Excerpts from a dataset:
####

/-- A read's word decodes to a read of its address; the `D` field is ignored (R71). -/
@[simp] theorem decode_busWord_read (a : Addr) (d : Byte) :
    decode (busWord 0#1 0#1 a d) = .rd a := by
  have haddr : (busWord 0#1 0#1 a d).extractLsb' 8 6 = a := by
    apply BitVec.eq_of_getLsbD_eq
    intro i hi
    simp only [busWord, BitVec.getLsbD_extractLsb', BitVec.getLsbD_append]
    interval_cases i <;> simp
  have hlt := a.isLt
  rw [decode_of_read, haddr]
  · rw [busWord, bit14_append, toNat_readHighByte, decide_eq_false_iff_not]; omega
  · rw [busWord, bit15_append, toNat_readHighByte, decide_eq_false_iff_not]; omega

/-! ### The words of the writes to `DIN` and `KEY` -/

/-- A write's word as a number decodes to the row of its address and data. -/
theorem decode_writeWord_ofNat (n : Nat) (hn : n < 64) (d : Byte) :
    decode (BitVec.ofNat 16 (0x8000 + 0x100 * n + d.toNat)) = decodeWrite (BitVec.ofNat 6 n) d := by
  rw [← writeWord_ofNat n hn, decode_writeWord]

/-- The word of `WR DINi` as a number (30_encoding.md R78). -/
theorem decode_wrDin (i : Fin 8) (d : Byte) :
    decode (BitVec.ofNat 16 (0x9000 + 0x100 * i + d.toNat)) = .wrDin i d := by
  rw [show 0x9000 + 0x100 * i.val = 0x8000 + 0x100 * (0x10 + i.val) by omega,
    decode_writeWord_ofNat _ (by omega)]
  exact decodeWrite_din i d

/-- The word of `WR KEYi` as a number (30_encoding.md R78). -/
theorem decode_wrKey (i : Fin 16) (d : Byte) :
    decode (BitVec.ofNat 16 (0xA000 + 0x100 * i + d.toNat)) = .wrKey i d := by
  rw [show 0xA000 + 0x100 * i.val = 0x8000 + 0x100 * (0x20 + i.val) by omega,
    decode_writeWord_ofNat _ (by omega)]
  exact decodeWrite_key i d

/-! ### The register at an address -/

/-- The address map (10_state.md R24) read both ways gives back every register. -/
theorem Reg.ofAddr_addr (r : Reg) (h : r.wellFormed = true) : Reg.ofAddr r.addr = r := by
  cases r with
  | cmd | status | errcode | keylen | dinlen | sumLo | sumHi | ckxor | ckchk | ckcpl | ckIn => rfl
  | din i => revert i; decide
  | dout i => revert i; decide
  | key i => revert i; decide
  | reserved a => revert a; decide

end Sys2Proof

namespace Sys2Proof.Machine

section
variable (s : State)

/-! ### The value of a read -/

/-- `RD` answers the state with the address's value returned, and writes nothing else (R90). -/
theorem exec_rd (a : Addr) :
    exec (.rd a) s = .next { s with reads := readValue s a :: s.reads } := rfl

/-- The value of an address is the value of the register there (R91). -/
theorem readValue_addr (r : Reg) (h : r.wellFormed = true) : readValue s r.addr = readReg s r := by
  rw [readValue, r.ofAddr_addr h]

/-- The value of an address given as a number. -/
theorem readValue_of_toNat {a : Addr} (r : Reg) (h : r.wellFormed = true)
    (ha : a.toNat = r.addr.toNat) : readValue s a = readReg s r := by
  rw [BitVec.eq_of_toNat_eq ha, readValue_addr s r h]

/-- A reserved address reads as 0x00 (10_state.md R38). -/
theorem readValue_reserved {a : Addr} (h : reservedAddr a = true) : readValue s a = 0x00 :=
  readValue_addr s (.reserved a) h

/-- A byte of `KEY` reads as 0x00 (10_state.md R37). -/
@[simp] theorem readValue_key (i : Fin 16) : readValue s (Reg.key i).addr = 0x00 :=
  readValue_addr s (.key i) rfl

/-- Bits 5 to 7 of `STATUS` are 0 (R91). -/
theorem status_lt : (status s).toNat < 0x20 := by
  unfold status
  generalize busy s = a
  generalize s.done = b
  generalize s.err = c
  generalize keyok s = d
  generalize blkok s = e
  revert a b c d e
  decide

/-- The low byte of the sum as a number (10_state.md R30). -/
theorem sumLo_toNat : (sumLo s).toNat = s.sum16.toNat % 0x100 := by
  rw [sumLo, BitVec.extractLsb'_toNat, Nat.shiftRight_zero]

/-- The high byte of the sum as a number (10_state.md R30). -/
theorem sumHi_toNat : (sumHi s).toNat = s.sum16.toNat / 0x100 := by
  have hlt := s.sum16.isLt
  rw [sumHi, BitVec.extractLsb'_toNat, Nat.shiftRight_eq_div_pow]
  omega

/-- The frame checksum byte as a number (43_checksum.md R152). -/
theorem ckchk_toNat : (ckchk s).toNat = (0x100 - s.sum16.toNat % 0x100) % 0x100 := by
  rw [ckchk, BitVec.toNat_ofNat, sumLo_toNat]

/-- The complement byte as a number (43_checksum.md R153). -/
theorem ckcpl_toNat : (ckcpl s).toNat = 0xFF - s.sum16.toNat % 0x100 := by
  rw [ckcpl, BitVec.toNat_ofNat, sumLo_toNat]
  omega

/-! ### The register writes -/

/-- `WR` to a read-only or reserved address (R99). -/
theorem exec_wr (a : Addr) (d : Byte) : exec (.wr a d) s = .next s := rfl

/-- `WR DINi` (R97). -/
theorem exec_wrDin (i : Fin 8) (d : Byte) :
    exec (.wrDin i d) s = .next { s with din := s.din.set i d } := rfl

/-- `WR KEYi` (R98). -/
theorem exec_wrKey (i : Fin 16) (d : Byte) :
    exec (.wrKey i d) s = .next { s with key := s.key.set i d } := rfl

/-- `WR KEYLEN` (R94). -/
theorem exec_wrKeylen (d : Byte) : exec (.wrKeylen d) s = .next { s with keylen := d } := rfl

/-- `WR DINLEN` (R95). -/
theorem exec_wrDinlen (d : Byte) : exec (.wrDinlen d) s = .next { s with dinlen := d } := rfl

end

end Sys2Proof.Machine
end

section
/-! SUPPORT. What the bus transactions do (40_bus_access.md R90 to R99). -/

namespace Sys2Proof.Machine

/-- Settles O7, row by row of the table of R91. -/
theorem readReturnsTheTableValue : Obligations.ReadReturnsTheTableValue := by
  refine fun s a => ⟨decode_busWord_read a, readValue s a, exec_rd s a, ?cmd, ?status, ?errcode,
    ?keylen, ?dinlen, ?sumLo, ?sumHi, ?ckxor, ?ckchk, ?ckcpl, ?ckIn, ?reservedLow, ?din, ?dout, ?key,
    ?reservedHigh⟩
  case cmd | errcode | keylen | dinlen | ckxor | ckIn => rintro rfl; rfl
  case status =>
    rintro rfl
    obtain ⟨hbusy, hdone, herr, hkey, hblk⟩ := status_getLsbD s
    exact ⟨hbusy, hdone, herr, hkey ▸ keyok_iff s, hblk ▸ blkok_iff s, status_lt s⟩
  case sumLo => rintro rfl; exact sumLo_toNat s
  case sumHi => rintro rfl; exact sumHi_toNat s
  case ckchk => rintro rfl; exact ckchk_toNat s
  case ckcpl => rintro rfl; exact ckcpl_toNat s
  case reservedLow | reservedHigh =>
    exact fun ha => readValue_reserved s (by simp [reservedAddr, ha])
  case din =>
    have haddr : ∀ i : Fin 8, (Reg.din i).addr.toNat = 0x10 + i := by decide
    exact fun i ha => readValue_of_toNat s (.din i) rfl (ha.trans (haddr i).symm)
  case dout =>
    have haddr : ∀ i : Fin 8, (Reg.dout i).addr.toNat = 0x18 + i := by decide
    exact fun i ha => readValue_of_toNat s (.dout i) rfl (ha.trans (haddr i).symm)
  case key =>
    have haddr : ∀ i : Fin 16, (Reg.key i).addr.toNat = 0x20 + i := by decide
    exact fun i ha => readValue_of_toNat s (.key i) rfl (ha.trans (haddr i).symm)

####

WHAT IS EXPECTED » Each line of the data above is to be duplicated exactly.

SOLVED PROBLEM »
/-- A read's word decodes to a read of its address; the `D` field is ignored (R71). -/
@[simp] theorem decode_busWord_read (a : Addr) (d : Byte) :
    decode (busWord 0#1 0#1 a d) = .rd a := by
  have haddr : (busWord 0#1 0#1 a d).extractLsb' 8 6 = a := by
    apply BitVec.eq_of_getLsbD_eq
    intro i hi
    simp only [busWord, BitVec.getLsbD_extractLsb', BitVec.getLsbD_append]
    interval_cases i <;> simp
  have hlt := a.isLt
  rw [decode_of_read, haddr]
  · rw [busWord, bit14_append, toNat_readHighByte, decide_eq_false_iff_not]; omega
  · rw [busWord, bit15_append, toNat_readHighByte, decide_eq_false_iff_not]; omega

/-! ### The words of the writes to `DIN` and `KEY` -/

/-- A write's word as a number decodes to the row of its address and data. -/
theorem decode_writeWord_ofNat (n : Nat) (hn : n < 64) (d : Byte) :
    decode (BitVec.ofNat 16 (0x8000 + 0x100 * n + d.toNat)) = decodeWrite (BitVec.ofNat 6 n) d := by
  rw [← writeWord_ofNat n hn, decode_writeWord]

/-- The word of `WR DINi` as a number (30_encoding.md R78). -/
theorem decode_wrDin (i : Fin 8) (d : Byte) :
    decode (BitVec.ofNat 16 (0x9000 + 0x100 * i + d.toNat)) = .wrDin i d := by
  rw [show 0x9000 + 0x100 * i.val = 0x8000 + 0x100 * (0x10 + i.val) by omega,
    decode_writeWord_ofNat _ (by omega)]
  exact decodeWrite_din i d

/-- The word of `WR KEYi` as a number (30_encoding.md R78). -/
theorem decode_wrKey (i : Fin 16) (d : Byte) :
    decode (BitVec.ofNat 16 (0xA000 + 0x100 * i + d.toNat)) = .wrKey i d := by
  rw [show 0xA000 + 0x100 * i.val = 0x8000 + 0x100 * (0x20 + i.val) by omega,
    decode_writeWord_ofNat _ (by omega)]
  exact decodeWrite_key i d

/-! ### The register at an address -/

/-- The address map (10_state.md R24) read both ways gives back every register. -/
theorem Reg.ofAddr_addr (r : Reg) (h : r.wellFormed = true) : Reg.ofAddr r.addr = r := by
  cases r with
  | cmd | status | errcode | keylen | dinlen | sumLo | sumHi | ckxor | ckchk | ckcpl | ckIn => rfl
  | din i => revert i; decide
  | dout i => revert i; decide
  | key i => revert i; decide
  | reserved a => revert a; decide

end Sys2Proof

namespace Sys2Proof.Machine

section
variable (s : State)

/-! ### The value of a read -/

/-- `RD` answers the state with the address's value returned, and writes nothing else (R90). -/
theorem exec_rd (a : Addr) :
    exec (.rd a) s = .next { s with reads := readValue s a :: s.reads } := rfl

/-- The value of an address is the value of the register there (R91). -/
theorem readValue_addr (r : Reg) (h : r.wellFormed = true) : readValue s r.addr = readReg s r := by
  rw [readValue, r.ofAddr_addr h]

/-- The value of an address given as a number. -/
theorem readValue_of_toNat {a : Addr} (r : Reg) (h : r.wellFormed = true)
    (ha : a.toNat = r.addr.toNat) : readValue s a = readReg s r := by
  rw [BitVec.eq_of_toNat_eq ha, readValue_addr s r h]

/-- A reserved address reads as 0x00 (10_state.md R38). -/
theorem readValue_reserved {a : Addr} (h : reservedAddr a = true) : readValue s a = 0x00 :=
  readValue_addr s (.reserved a) h

/-- A byte of `KEY` reads as 0x00 (10_state.md R37). -/
@[simp] theorem readValue_key (i : Fin 16) : readValue s (Reg.key i).addr = 0x00 :=
  readValue_addr s (.key i) rfl

/-- Bits 5 to 7 of `STATUS` are 0 (R91). -/
theorem status_lt : (status s).toNat < 0x20 := by
  unfold status
  generalize busy s = a
  generalize s.done = b
  generalize s.err = c
  generalize keyok s = d
  generalize blkok s = e
  revert a b c d e
  decide

/-- The low byte of the sum as a number (10_state.md R30). -/
theorem sumLo_toNat : (sumLo s).toNat = s.sum16.toNat % 0x100 := by
  rw [sumLo, BitVec.extractLsb'_toNat, Nat.shiftRight_zero]

/-- The high byte of the sum as a number (10_state.md R30). -/
theorem sumHi_toNat : (sumHi s).toNat = s.sum16.toNat / 0x100 := by
  have hlt := s.sum16.isLt
  rw [sumHi, BitVec.extractLsb'_toNat, Nat.shiftRight_eq_div_pow]
  omega

/-- The frame checksum byte as a number (43_checksum.md R152). -/
theorem ckchk_toNat : (ckchk s).toNat = (0x100 - s.sum16.toNat % 0x100) % 0x100 := by
  rw [ckchk, BitVec.toNat_ofNat, sumLo_toNat]

/-- The complement byte as a number (43_checksum.md R153). -/
theorem ckcpl_toNat : (ckcpl s).toNat = 0xFF - s.sum16.toNat % 0x100 := by
  rw [ckcpl, BitVec.toNat_ofNat, sumLo_toNat]
  omega

/-! ### The register writes -/

/-- `WR` to a read-only or reserved address (R99). -/
theorem exec_wr (a : Addr) (d : Byte) : exec (.wr a d) s = .next s := rfl

/-- `WR DINi` (R97). -/
theorem exec_wrDin (i : Fin 8) (d : Byte) :
    exec (.wrDin i d) s = .next { s with din := s.din.set i d } := rfl

/-- `WR KEYi` (R98). -/
theorem exec_wrKey (i : Fin 16) (d : Byte) :
    exec (.wrKey i d) s = .next { s with key := s.key.set i d } := rfl

/-- `WR KEYLEN` (R94). -/
theorem exec_wrKeylen (d : Byte) : exec (.wrKeylen d) s = .next { s with keylen := d } := rfl

/-- `WR DINLEN` (R95). -/
theorem exec_wrDinlen (d : Byte) : exec (.wrDinlen d) s = .next { s with dinlen := d } := rfl

end

end Sys2Proof.Machine
end

section
/-! SUPPORT. What the bus transactions do (40_bus_access.md R90 to R99). -/

namespace Sys2Proof.Machine

/-- Settles O7, row by row of the table of R91. -/
theorem readReturnsTheTableValue : Obligations.ReadReturnsTheTableValue := by
  refine fun s a => ⟨decode_busWord_read a, readValue s a, exec_rd s a, ?cmd, ?status, ?errcode,
    ?keylen, ?dinlen, ?sumLo, ?sumHi, ?ckxor, ?ckchk, ?ckcpl, ?ckIn, ?reservedLow, ?din, ?dout, ?key,
    ?reservedHigh⟩
  case cmd | errcode | keylen | dinlen | ckxor | ckIn => rintro rfl; rfl
  case status =>
    rintro rfl
    obtain ⟨hbusy, hdone, herr, hkey, hblk⟩ := status_getLsbD s
    exact ⟨hbusy, hdone, herr, hkey ▸ keyok_iff s, hblk ▸ blkok_iff s, status_lt s⟩
  case sumLo => rintro rfl; exact sumLo_toNat s
  case sumHi => rintro rfl; exact sumHi_toNat s
  case ckchk => rintro rfl; exact ckchk_toNat s
  case ckcpl => rintro rfl; exact ckcpl_toNat s
  case reservedLow | reservedHigh =>
    exact fun ha => readValue_reserved s (by simp [reservedAddr, ha])
  case din =>
    have haddr : ∀ i : Fin 8, (Reg.din i).addr.toNat = 0x10 + i := by decide
    exact fun i ha => readValue_of_toNat s (.din i) rfl (ha.trans (haddr i).symm)
  case dout =>
    have haddr : ∀ i : Fin 8, (Reg.dout i).addr.toNat = 0x18 + i := by decide
    exact fun i ha => readValue_of_toNat s (.dout i) rfl (ha.trans (haddr i).symm)
  case key =>
    have haddr : ∀ i : Fin 16, (Reg.key i).addr.toNat = 0x20 + i := by decide
    exact fun i ha => readValue_of_toNat s (.key i) rfl (ha.trans (haddr i).symm)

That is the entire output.